Twenty-fourteen rushed in and brought along life changes and family bonding moments that has spilled over to the current year. Teaching the rules of the road to our first teen driver was a huge learning curve for us all.  Hours of parallel parking instructions between boxes and garbage cans supplied comedy relief galore.  A teenage crush, which by all appearances is a mutual one, has kept one daughter walking around with a goofy grin plastered on her face.  Then there was the first job interview for one teen, the first job aside from babysitting, and the first of many long evenings for this momma as she waits up for the older teen to come home from work.

Recently my parents and I conversed about these very topics.  They commiserated with me about how these events unearthed certain emotions; especially the job.  Then my mother and father both reminded me of the time I came home and informed them they were looking at a newly hired employee of McDonalds.  Stunned!  Yep, that’s the expression that appeared on their face. They didn’t even know that I was thinking of looking for work.  Neither did I.

Who knows what possessed me to go out and get a job without even discussing it with them.  As a high school student still living under their roof, you’d think I would have talked to them first.  Especially since the car I was driving was the family car.  Because of this impulsive decision, there were many times my parents had to drop me off at work and then return later on around the time I was supposed to clock out.  I have no idea how many hours my parents spent out in the parking lot waiting in the car for me.  This was long before cell phones and text messaging, so they did a lot of guessing as to when I would emerge from the building.  Then later on when I did have a car of my own, one of my parents still waited for me.  I’d come home late at night and find whoever drew the short straw asleep on the couch or just “resting their eyes.”

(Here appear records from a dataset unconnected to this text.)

/-- R18, R23, R25 to R29, R42 to R44, R50, R74, R75, R120: what an entry's action and cue do. A TAKE puts its entry above every entry of
its class or lower and below every higher one, carrying its window unless it is 0 and its substitution mark; a full stack takes
nothing, and its record is FAILED with STACK FULL. A RETURN takes the topmost entry of its owner and class out; with none it is FAILED
with NOTHING TO RETURN. A BASE sets the base and its mark. Where one of these changes the effective source of a RUNNING feed's
position, the Transition Unit takes the change with the entry's splice and its owner; else its record is DONE at once, HIDDEN below a
higher entry. A PLAN swaps the plans, unless the feed has swapped at this frame event or is to swap at it, and is FAILED with
OVERBOOKED where the shadow is above the capacity. A CUE is DONE. A cue that comes about is applied to its line once: a pulse, or the
level inverted, and the line's last cue, but nothing to a line in TALLY mode. -/
def Obligations.EntriesFire : Prop :=
  ∀ (s : State) (e : Entry),
    let x := s.pos e.feed e.position
    let record := fun (kind : OutcomeKind) (hidden : Bool) =>
      (⟨e.tag, kind, ⟨e.late, false, hidden, false, false⟩, e.feed, e.position, s.clock.tod⟩ : Outcome)
    let stacked := fun (y : Position) (hidden : Bool) =>
      if (s.feed e.feed).running = true ∧ y.effective ≠ x.effective then
        (s.setPos e.feed e.position y).takeChange e.feed e.position y.effective e.splice (some ⟨e.owner, e.tag, e.late⟩)
      else (s.setPos e.feed e.position y).addOutcome e.owner (record .done hidden)
    (e.action = .take →
      (3 ≤ x.upper.length → s.fire e = s.addOutcome e.owner (record (.failed .stackFull) false)) ∧
      (∀ low high, x.upper = low ++ high → low.length + high.length < 3 → (∀ y, y ∈ low → y.cls.rank ≤ e.cls.rank) →
        (∀ y, y ∈ high → e.cls.rank < y.cls.rank) →
        s.fire e = stacked
          { x with upper := low ++ [⟨e.cls, e.source, e.owner, e.tag, if e.window = 0 then none else some e.window,
            s.markFor (some e.source) x.fallback⟩] ++ high } (decide (high ≠ [])))) ∧
    (e.action = .giveBack →
      ((∀ y, y ∈ x.upper → ¬(y.owner = e.owner ∧ y.cls = e.cls)) →
        s.fire e = s.addOutcome e.owner (record (.failed .nothingToReturn) false)) ∧
      (∀ low y high, x.upper = low ++ y :: high → y.owner = e.owner → y.cls = e.cls →
        (∀ z, z ∈ high → ¬(z.owner = e.owner ∧ z.cls = e.cls)) →
        s.fire e = stacked { x with upper := low ++ high } (decide (high ≠ [])))) ∧
    (e.action = .base →
      s.fire e = stacked { x with base := some e.source, baseMark := s.markFor (some e.source) x.fallback }
        (decide (x.upper ≠ []))) ∧
    (e.action = .plan →
      let y := s.feed e.feed
      let shadow := if y.activeB then y.planA else y.planB
      let swaps := y.swapPending = false ∧ y.lastSwap.map Prod.fst ≠ some s.clock.frameStart
      (¬swaps → s.fire e = s.addOutcome e.owner (record .done false)) ∧
      (swaps → y.capacity < shadow.total → s.fire e = s.addOutcome e.owner (record (.failed .overbooked) false)) ∧
      (swaps → shadow.total ≤ y.capacity →
        ∃ ports, (∀ q, tget ports q = { s.port q with
            notices := (s.port q).notices ||| if (s.port q).authority.feedMap.getLsbD e.feed then 0x100 else 0 }) ∧
          s.fire e = ({ s.setFeed e.feed { y with
            activeB := !y.activeB
            lastSwap := some (s.clock.frameStart, s.clock.tod)
            shares := if y.running then shadow.shares else y.shares
            carouselShare := if y.running then shadow.carousel else y.carouselShare } with ports := ports } : State).addOutcome e.owner
              (record .done false))) ∧
    (e.action = .cue → s.fire e = s.addOutcome e.owner (record .done false)) ∧
    ∀ fires : Bool,
      (∀ c, e.cue = some c → e.cued = false →
        (fires = true ∨ (e.due + s.day - s.now % s.day) % s.day ≤ c.lead) →
        let l := s.line c.line
        s.applyCue e fires =
          (s.setLine c.line (if l.mode = .tally then l else { l with
              level := if c.kind = .toggle then !l.level else l.level
              pulse := if c.kind = .pulse then true else l.pulse
              last := some ⟨e.owner, c.kind, s.clock.tod⟩ }),
            { e with cued := true })) ∧
      ((∀ c, e.cue = some c → e.cued = true ∨ fires = false ∧ c.lead < (e.due + s.day - s.now % s.day) % s.day) →
        s.applyCue e fires = (s, e))

/-- R59, R60, R61, R62, R68: what becomes of a change of effective source. A change to dark, or with policy IMMEDIATE, or with an ENTRY
that degrades for want of a key component, is made at once; one to the source on air moves nothing but ends a search; else an ENTRY
begins a search from a STEADY slot, with that wait and owner, and retargets one under way on the wait it has. The owner of an
overtaken search gets DONE with SUPERSEDED; the new owner gets DONE, or waits on the search. Rings free packets; nothing else changes. -/
def Obligations.ChangeTaken : Prop :=
  ∀ (s : State) (f : FeedNo) (p : PosNo) (t : Option SrcNo) (policy : Splice) (o : Option Owner),
    ∃ sources, (∀ j, (s.src j).trimmedTo (tget sources j)) ∧
    (∀ i, t = some i → (tget (s.src i).table.comps 0).isSome → (tget (s.pos f p).ids 0).isSome → ∀ w, policy = .entry w →
      t ≠ (s.pos f p).onAirSource →
      ((s.pos f p).slot = .steady →
        s.takeChange f p t policy o =
          { s.setPos f p { s.pos f p with slot := .seeking i w o } with sources := sources }) ∧
      (∀ j v old, (s.pos f p).slot = .seeking j v old →
        s.takeChange f p t policy o =
          { s.setPos f p { s.pos f p with slot := .seeking i v o } with
            sources := sources
            ports := (s.ownerDone f p old ⟨false, false, false, false, true⟩).ports })) ∧
    ((t = none ∨ policy = .immediate ∨
        ∃ i, t = some i ∧ (tget (s.src i).table.comps 0 = none ∨ tget (s.pos f p).ids 0 = none)) →
      t ≠ (s.pos f p).onAirSource →
      ((s.pos f p).slot = .steady →
        s.takeChange f p t policy o =
          { s.setPos f p { s.pos f p with
              onAir := t.map (⟨·, 0⟩), marks := if t = none then (s.pos f p).marks else 0xF } with
            sources := sources
            ports := (s.ownerDone f p o OutcomeFlags.none).ports }) ∧
      (∀ j v old, (s.pos f p).slot = .seeking j v old →
        s.takeChange f p t policy o =
          { s.setPos f p { s.pos f p with
              slot := .steady, onAir := t.map (⟨·, 0⟩), marks := if t = none then (s.pos f p).marks else 0xF } with
            sources := sources
            ports := ((s.ownerDone f p old ⟨false, false, false, false, true⟩).ownerDone f p o OutcomeFlags.none).ports })) ∧
    (t = (s.pos f p).onAirSource →
      ((s.pos f p).slot = .steady → s.takeChange f p t policy o = s.ownerDone f p o OutcomeFlags.none) ∧
      (∀ j v old, (s.pos f p).slot = .seeking j v old →
        s.takeChange f p t policy o =
          { s.setPos f p { s.pos f p with slot := .steady } with
            sources := sources
            ports := ((s.ownerDone f p old ⟨false, false, false, false, true⟩).ownerDone f p o OutcomeFlags.none).ports }))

Life has come full circle and now I’m the person waiting on my daughter to get home from work.  The other night my husband asked if I wanted him to wait up so I could go to bed.  I declined.  For some reason I just couldn’t picture myself going to sleep without knowing she was safely home.  While talking this point over with a colleague, my coworker assured me that in time my feelings would change and I would relax about this job.  Maybe I will, but at the moment, I don’t like this at all.  As a mom I feel better about my chicks being in the nest.  While I know they need to grow up, and I really want them to, this is still difficult for me.  I don’t want to be known as a helicopter mom, but I also don’t want to kick my kids out the door too soon.  So, finding that balance between the two is a work in progress.

The other day I pondered just paying my teenager minimum wage to stay home.  Somehow I think that would be counterproductive.  She really likes her job, and it is teaching her a new level of responsibility.  At the same time this mom is learning to let go a little more, and learning to allow her daughter the opportunity to stretch her own wings; a step she needs to take towards adulthood.

Tonight though, as I waited for the sound of her car in the drive, I realized that this wait has to be easier than waiting for a date to end.  And as I thought about that, I wished  I could unplug the clock and stop time!